Whatever it takes to keep this site up and running. It is a little drive for me but I think it would be alot of fun. I would like to see a bunch of people come to this. its for a good cause so lets do it.


----------



## scottyhoover (Dec 24, 2002)

sounds like a great idea.


----------



## PrtyMolusk (Aug 13, 2000)

Howdy-

Although I won't be able to attend, I think you guys should post an announcement of this event on the "Outings" board, or perhaps reguest a moderator to move it there....You may get a better response from members who might not consider ice fishing, but would want to make a get-together.....

Good luck, and have a great time!


----------



## andy capp (Aug 14, 2002)

Me and my friend will attend, alls we need is directions and times to be there.


----------



## The Whale (Jan 12, 2001)

Thats a bit too far to make when leaving Hubbard Lake ! Going to be hitting Hubbard on the last weekend of this month.
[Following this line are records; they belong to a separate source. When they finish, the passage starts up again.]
-- ==== Sys2Proof/Safety.lean ====
section
/-! DEFINITION. The terms claims are stated in: the invariant of reachable states (10_state.md R35), runs of host
operations and what they show (42_host_operations.md R193), and the classes of status rows (30_encoding.md R75). -/

namespace Sys2Proof

/-- The `format` column of the opcode table (30_encoding.md R85). -/
inductive RowFormat where
  | status | data | host
deriving DecidableEq, Repr

/-- The format of an instruction's row (30_encoding.md R85). -/
def Instr.format : Instr → RowFormat
  | .stNoteOff _ | .stNoteOn _ | .stPolyKeyPressure _ | .stControlChange _ | .stProgramChange _
  | .stChannelPressure _ | .stPitchBend _ | .stSysexStart | .stMtcQuarterFrame | .stSongPositionPointer
  | .stSongSelect | .undefF4 | .undefF5 | .stTuneRequest | .stEndOfExclusive | .rtTimingClock | .undefF9
  | .rtStart | .rtContinue | .rtStop | .undefFD | .rtActiveSense | .rtSystemReset => .status
  | .dataNoteOff _ | .dataNoteOn _ | .dataPolyKeyPressure _ | .dataControlChange _ | .dataPitchBend _
  | .dataSongPositionPointer _ | .dataProgramChange _ | .dataChannelPressure _ | .dataSongSelect _
  | .dataMtcQuarterFrame _ | .dataSysex _ | .dataNone _ | .dataOther _ => .data
  | .init | .reset | .setac _ | .getac | .decode _ => .host

/-- The message of a real-time row, none for the other classes (30_encoding.md R75, 40_status_bytes.md R117). -/
def StatusRow.realTime : StatusRow → Option Machine.Payload
  | .timingClock => some .timingClock
  | .start => some .start
  | .cont => some .cont
  | .stop => some .stop
  | .activeSense => some .activeSense
  | .systemReset => some .systemReset
  | .noteOff | .noteOn | .polyKeyPressure | .controlChange | .programChange | .channelPressure | .pitchBend
  | .sysexStart | .mtcQuarterFrame | .songPositionPointer | .songSelect | .undefF4 | .undefF5 | .tuneRequest
  | .endOfExclusive | .undefF9 | .undefFD => none

/-- The rows of class UNDEF (30_encoding.md R75). -/
def StatusRow.undefined : StatusRow → Bool
  | .undefF4 | .undefF5 | .undefF9 | .undefFD => true
  | .noteOff | .noteOn | .polyKeyPressure | .controlChange | .programChange | .channelPressure | .pitchBend
  | .sysexStart | .mtcQuarterFrame | .songPositionPointer | .songSelect | .tuneRequest | .endOfExclusive
  | .timingClock | .start | .cont | .stop | .activeSense | .systemReset => false

namespace Machine

/-! ## The invariant of reachable states -/

/-- The channel voice kinds (30_encoding.md R75; 10_state.md R35 INV3). -/
def channelVoiceKinds : List Kind :=
  [.noteOff, .noteOn, .polyKeyPressure, .controlChange, .programChange, .channelPressure, .pitchBend]

/-- The values `pk` can hold in a reachable state (10_state.md R24). -/
def reachableKinds : List Kind :=
  .none :: channelVoiceKinds ++ [.sysexStart, .mtcQuarterFrame, .songPositionPointer, .songSelect]

/-- INV1-INV5 of 10_state.md R35. -/
structure Parser.Inv (p : Parser) : Prop where
  /-- INV1. -/
  kind : p.pk ∈ reachableKinds
  /-- INV2, for the kinds that need two bytes. -/
  countOfTwo : need p.pk = 2 → p.cnt = 0 ∨ p.cnt = 1
  /-- INV2, for the others. -/
  countOfOthers : need p.pk ≠ 2 → p.cnt = 0
  /-- INV3, for channel voice kinds: `pch` is a channel. -/
  channelOfVoice : p.pk ∈ channelVoiceKinds → p.pch.msb = false
  /-- INV3, for the others: `pch` is None. -/
  channelOfOthers : p.pk ∉ channelVoiceKinds → p.pch = 0b10000
  /-- INV4. -/
  buffer : p.buf0.msb = false ∧ p.buf1.msb = false
  /-- INV5. -/
  active : p.ach.msb = true → p.ach = 0b10000

/-- A state is safe if its block is in a state of R35. Before the first init nothing is asked of it (R235). -/
def State.Inv (s : State) : Prop := s.initialised = true → s.parser.Inv

/-! ## Rows that share a shape -/

/-- The rows of the two-data-byte kinds, each with its kind and the message its pair assembles (41_data_bytes.md R142). -/
def twoByteRows : List ((Byte → Instr) × Kind × (Channel → Data7 → Data7 → Message)) :=
  [(.dataNoteOff, .noteOff, assembleNoteOff), (.dataNoteOn, .noteOn, assembleNoteOn),
   (.dataPolyKeyPressure, .polyKeyPressure, assemblePolyKeyPressure),
   (.dataControlChange, .controlChange, assembleControlChange), (.dataPitchBend, .pitchBend, assemblePitchBend),
   (.dataSongPositionPointer, .songPositionPointer, assembleSongPositionPointer)]

/-- The data rows, each with the pending kind of its `when` column, DATA_OTHER apart (30_encoding.md R85). -/
def dataRows : List ((Byte → Instr) × Kind) :=
  [(.dataNoteOff, .noteOff), (.dataNoteOn, .noteOn), (.dataPolyKeyPressure, .polyKeyPressure),
   (.dataControlChange, .controlChange), (.dataPitchBend, .pitchBend),
   (.dataSongPositionPointer, .songPositionPointer), (.dataProgramChange, .programChange),
   (.dataChannelPressure, .channelPressure), (.dataSongSelect, .songSelect),
   (.dataMtcQuarterFrame, .mtcQuarterFrame), (.dataSysex, .sysexStart), (.dataNone, .none)]

/-- The state is one in which a decode runs and the pending kind is `k` with `n` data bytes held. -/
def State.pending (s : State) (k : Kind) (n : BitVec 2) : Prop :=
  s.initialised = true ∧ s.parser.pk = k ∧ s.parser.cnt = n

/-! ## Runs -/

/-- What one operation shows: the message of a decode, the value of a get_active_channel (42_host_operations.md R193). -/
structure Shown where
  message : Option Message
  channel : Option Channel
deriving DecidableEq, Repr

/-- What the last step showed. -/
def State.shown (s : State) : Shown := ⟨s.result, s.ret⟩

/-- A run: the host's activations taken one step each, in order, each on the state the one before left (20_memory.md
R61, 42_host_operations.md R193). It gives what each showed and the final state; none if a step is refused. -/
def run : List Activation → State → Option (List Shown × State)
  | [], s => some ([], s)
  | a :: as, s =>
    match step { s with input := [.one a] } with
    | .next t => (run as t).map fun r => (t.shown :: r.1, r.2)
    | .fault _ => none
    | .refused _ => none

/-- `DECODE b1`, `DECODE b2`, ... (30_encoding.md R84, SEND). -/
def sendBytes (bs : List Byte) : List Activation := bs.map byteActivation

/-- What a decode step shows when it ends with the message or with none. -/
def reports (m : Option Message) : Shown := ⟨m, none⟩

/-- The byte is a real-time byte or an undefined status byte under the table: it passes through a message
(40_status_bytes.md R130, R131). -/
def passesThrough (m : List MapRow) (b : Byte) : Bool :=
  isStatusByte b && ((lookupStatus m b).realTime.isSome || (lookupStatus m b).undefined)

/-- What a byte that passes through reports: its real-time message on its own, or nothing (R117, R124). -/
def passingReport (m : List MapRow) (b : Byte) : Shown :=
  reports ((lookupStatus m b).realTime.map fun p => ⟨none, p⟩)

/-- A status byte of the classes CV2, CV1, SYSEX, SCP, SC0: it abandons a partial message (40_status_bytes.md R129). -/
def abandons (m : List MapRow) (b : Byte) : Bool := isStatusByte b && !passesThrough m b

/-- The `(pk, pch, cnt)` part of the block's state. -/
def Parser.triple (p : Parser) : Kind × ChanCode × BitVec 2 := (p.pk, p.pch, p.cnt)

/-- The codes of the channels 0-15 (10_state.md R32). -/
def channelCodes : List ChanCode := (List.range 16).map (BitVec.ofNat 5)

/-- The 198 triples that 95_test_vectors.md P-REACH lists. -/
def reachableTriples : List (Kind × ChanCode × BitVec 2) :=
  ([.noteOff, .noteOn, .polyKeyPressure, .controlChange, .pitchBend].flatMap fun k =>
    channelCodes.flatMap fun c => [(k, c, 0), (k, c, 1)]) ++
  ([.programChange, .channelPressure].flatMap fun k => channelCodes.map fun c => (k, c, 0)) ++
  [(.songPositionPointer, 0b10000, 0), (.songPositionPointer, 0b10000, 1)] ++
  [(.none, 0b10000, 0), (.sysexStart, 0b10000, 0), (.mtcQuarterFrame, 0b10000, 0), (.songSelect, 0b10000, 0)]

end Machine

end Sys2Proof
end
Perhaps the next...........................................


Whale


----------



## mike h (Jan 11, 2003)

Maybe you should change the date or the lake because it looks like a couple of guys will be the only ones at this thing.


----------



## slammer00 (Mar 7, 2002)

Just a thought, maybe you should make it at a lake in central michigan so nobody has to drive all the way across the state to get to the lake.


----------